WORK TO COMPLETE: In the listing below, print exactly the lines from the first through the one that contains "(unfold execKeyErase; refine".

EXERCISE MATERIAL:
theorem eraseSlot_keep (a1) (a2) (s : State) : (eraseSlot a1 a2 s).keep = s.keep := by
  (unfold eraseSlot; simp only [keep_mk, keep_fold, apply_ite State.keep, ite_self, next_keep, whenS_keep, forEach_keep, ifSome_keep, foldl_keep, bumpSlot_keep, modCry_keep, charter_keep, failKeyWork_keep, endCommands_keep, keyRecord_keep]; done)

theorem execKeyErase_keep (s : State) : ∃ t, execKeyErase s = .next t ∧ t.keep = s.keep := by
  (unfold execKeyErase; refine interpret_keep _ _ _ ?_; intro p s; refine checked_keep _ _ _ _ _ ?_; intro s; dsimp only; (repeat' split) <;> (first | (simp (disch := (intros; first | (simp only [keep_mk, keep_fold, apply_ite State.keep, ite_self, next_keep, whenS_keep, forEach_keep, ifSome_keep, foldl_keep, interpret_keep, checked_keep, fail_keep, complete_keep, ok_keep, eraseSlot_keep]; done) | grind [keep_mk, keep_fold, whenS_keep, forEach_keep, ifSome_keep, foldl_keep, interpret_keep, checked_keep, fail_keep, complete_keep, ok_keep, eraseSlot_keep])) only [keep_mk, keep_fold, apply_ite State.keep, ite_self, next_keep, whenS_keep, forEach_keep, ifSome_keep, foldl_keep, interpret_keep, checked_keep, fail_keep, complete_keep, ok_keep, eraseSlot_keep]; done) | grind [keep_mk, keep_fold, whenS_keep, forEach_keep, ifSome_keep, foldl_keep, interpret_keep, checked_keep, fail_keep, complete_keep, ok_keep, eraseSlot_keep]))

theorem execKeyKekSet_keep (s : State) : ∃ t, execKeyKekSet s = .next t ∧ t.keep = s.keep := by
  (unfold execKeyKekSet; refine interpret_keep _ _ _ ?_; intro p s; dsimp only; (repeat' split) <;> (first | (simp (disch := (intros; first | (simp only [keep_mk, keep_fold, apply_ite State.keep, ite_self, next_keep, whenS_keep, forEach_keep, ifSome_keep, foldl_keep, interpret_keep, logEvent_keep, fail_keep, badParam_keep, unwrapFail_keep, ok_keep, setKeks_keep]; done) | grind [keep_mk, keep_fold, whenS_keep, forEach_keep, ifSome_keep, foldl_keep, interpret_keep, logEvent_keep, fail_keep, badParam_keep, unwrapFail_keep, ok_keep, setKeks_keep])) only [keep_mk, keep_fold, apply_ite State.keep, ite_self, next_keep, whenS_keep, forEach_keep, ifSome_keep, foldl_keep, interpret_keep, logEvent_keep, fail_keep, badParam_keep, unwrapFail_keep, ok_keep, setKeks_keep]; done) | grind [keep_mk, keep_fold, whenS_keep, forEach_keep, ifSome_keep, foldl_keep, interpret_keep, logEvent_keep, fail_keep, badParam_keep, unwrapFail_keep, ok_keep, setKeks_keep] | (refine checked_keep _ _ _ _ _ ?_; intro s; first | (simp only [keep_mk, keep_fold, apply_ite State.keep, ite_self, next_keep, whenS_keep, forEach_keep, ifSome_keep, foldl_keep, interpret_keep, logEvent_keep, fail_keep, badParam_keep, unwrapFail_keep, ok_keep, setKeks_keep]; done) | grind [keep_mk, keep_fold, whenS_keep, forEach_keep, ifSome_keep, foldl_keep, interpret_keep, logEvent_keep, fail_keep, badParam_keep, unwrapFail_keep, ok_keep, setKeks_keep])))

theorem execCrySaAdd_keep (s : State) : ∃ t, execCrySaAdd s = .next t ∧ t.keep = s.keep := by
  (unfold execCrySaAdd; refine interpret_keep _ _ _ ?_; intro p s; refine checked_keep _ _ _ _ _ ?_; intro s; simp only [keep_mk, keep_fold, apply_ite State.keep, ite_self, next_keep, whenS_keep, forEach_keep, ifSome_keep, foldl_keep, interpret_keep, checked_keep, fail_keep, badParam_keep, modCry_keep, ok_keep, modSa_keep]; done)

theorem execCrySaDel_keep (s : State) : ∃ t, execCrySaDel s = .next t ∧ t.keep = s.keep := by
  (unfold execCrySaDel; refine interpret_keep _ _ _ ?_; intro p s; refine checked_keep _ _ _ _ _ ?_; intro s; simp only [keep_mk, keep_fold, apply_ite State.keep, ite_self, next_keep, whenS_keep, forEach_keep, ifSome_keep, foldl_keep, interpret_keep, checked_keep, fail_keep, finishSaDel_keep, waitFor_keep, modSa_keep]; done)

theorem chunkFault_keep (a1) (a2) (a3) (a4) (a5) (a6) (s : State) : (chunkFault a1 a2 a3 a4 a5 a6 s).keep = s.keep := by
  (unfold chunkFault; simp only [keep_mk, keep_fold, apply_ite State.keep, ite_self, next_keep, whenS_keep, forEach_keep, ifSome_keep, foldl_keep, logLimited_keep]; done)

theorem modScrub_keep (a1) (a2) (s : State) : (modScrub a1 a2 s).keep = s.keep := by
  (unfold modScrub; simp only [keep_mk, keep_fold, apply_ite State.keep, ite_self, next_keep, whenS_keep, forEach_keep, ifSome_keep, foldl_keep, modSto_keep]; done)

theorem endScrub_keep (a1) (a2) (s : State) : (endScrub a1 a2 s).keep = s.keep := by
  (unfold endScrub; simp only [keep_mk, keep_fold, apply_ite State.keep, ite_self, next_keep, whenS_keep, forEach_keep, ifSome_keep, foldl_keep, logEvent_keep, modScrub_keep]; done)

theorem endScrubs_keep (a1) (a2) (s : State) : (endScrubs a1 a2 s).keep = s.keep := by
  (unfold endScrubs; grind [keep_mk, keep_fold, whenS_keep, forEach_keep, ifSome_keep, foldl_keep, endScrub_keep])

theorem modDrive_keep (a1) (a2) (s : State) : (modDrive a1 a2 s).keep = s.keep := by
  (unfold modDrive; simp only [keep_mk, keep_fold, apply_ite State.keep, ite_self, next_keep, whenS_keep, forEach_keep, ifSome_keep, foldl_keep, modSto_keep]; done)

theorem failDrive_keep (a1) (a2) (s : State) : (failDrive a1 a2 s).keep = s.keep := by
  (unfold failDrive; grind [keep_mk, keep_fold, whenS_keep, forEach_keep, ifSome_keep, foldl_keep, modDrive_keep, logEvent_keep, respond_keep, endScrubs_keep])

EXERCISE OUTPUT:
theorem eraseSlot_keep (a1) (a2) (s : State) : (eraseSlot a1 a2 s).keep = s.keep := by
  (unfold eraseSlot; simp only [keep_mk, keep_fold, apply_ite State.keep, ite_self, next_keep, whenS_keep, forEach_keep, ifSome_keep, foldl_keep, bumpSlot_keep, modCry_keep, charter_keep, failKeyWork_keep, endCommands_keep, keyRecord_keep]; done)

theorem execKeyErase_keep (s : State) : ∃ t, execKeyErase s = .next t ∧ t.keep = s.keep := by
  (unfold execKeyErase; refine interpret_keep _ _ _ ?_; intro p s; refine checked_keep _ _ _ _ _ ?_; intro s; dsimp only; (repeat' split) <;> (first | (simp (disch := (intros; first | (simp only [keep_mk, keep_fold, apply_ite State.keep, ite_self, next_keep, whenS_keep, forEach_keep, ifSome_keep, foldl_keep, interpret_keep, checked_keep, fail_keep, complete_keep, ok_keep, eraseSlot_keep]; done) | grind [keep_mk, keep_fold, whenS_keep, forEach_keep, ifSome_keep, foldl_keep, interpret_keep, checked_keep, fail_keep, complete_keep, ok_keep, eraseSlot_keep])) only [keep_mk, keep_fold, apply_ite State.keep, ite_self, next_keep, whenS_keep, forEach_keep, ifSome_keep, foldl_keep, interpret_keep, checked_keep, fail_keep, complete_keep, ok_keep, eraseSlot_keep]; done) | grind [keep_mk, keep_fold, whenS_keep, forEach_keep, ifSome_keep, foldl_keep, interpret_keep, checked_keep, fail_keep, complete_keep, ok_keep, eraseSlot_keep]))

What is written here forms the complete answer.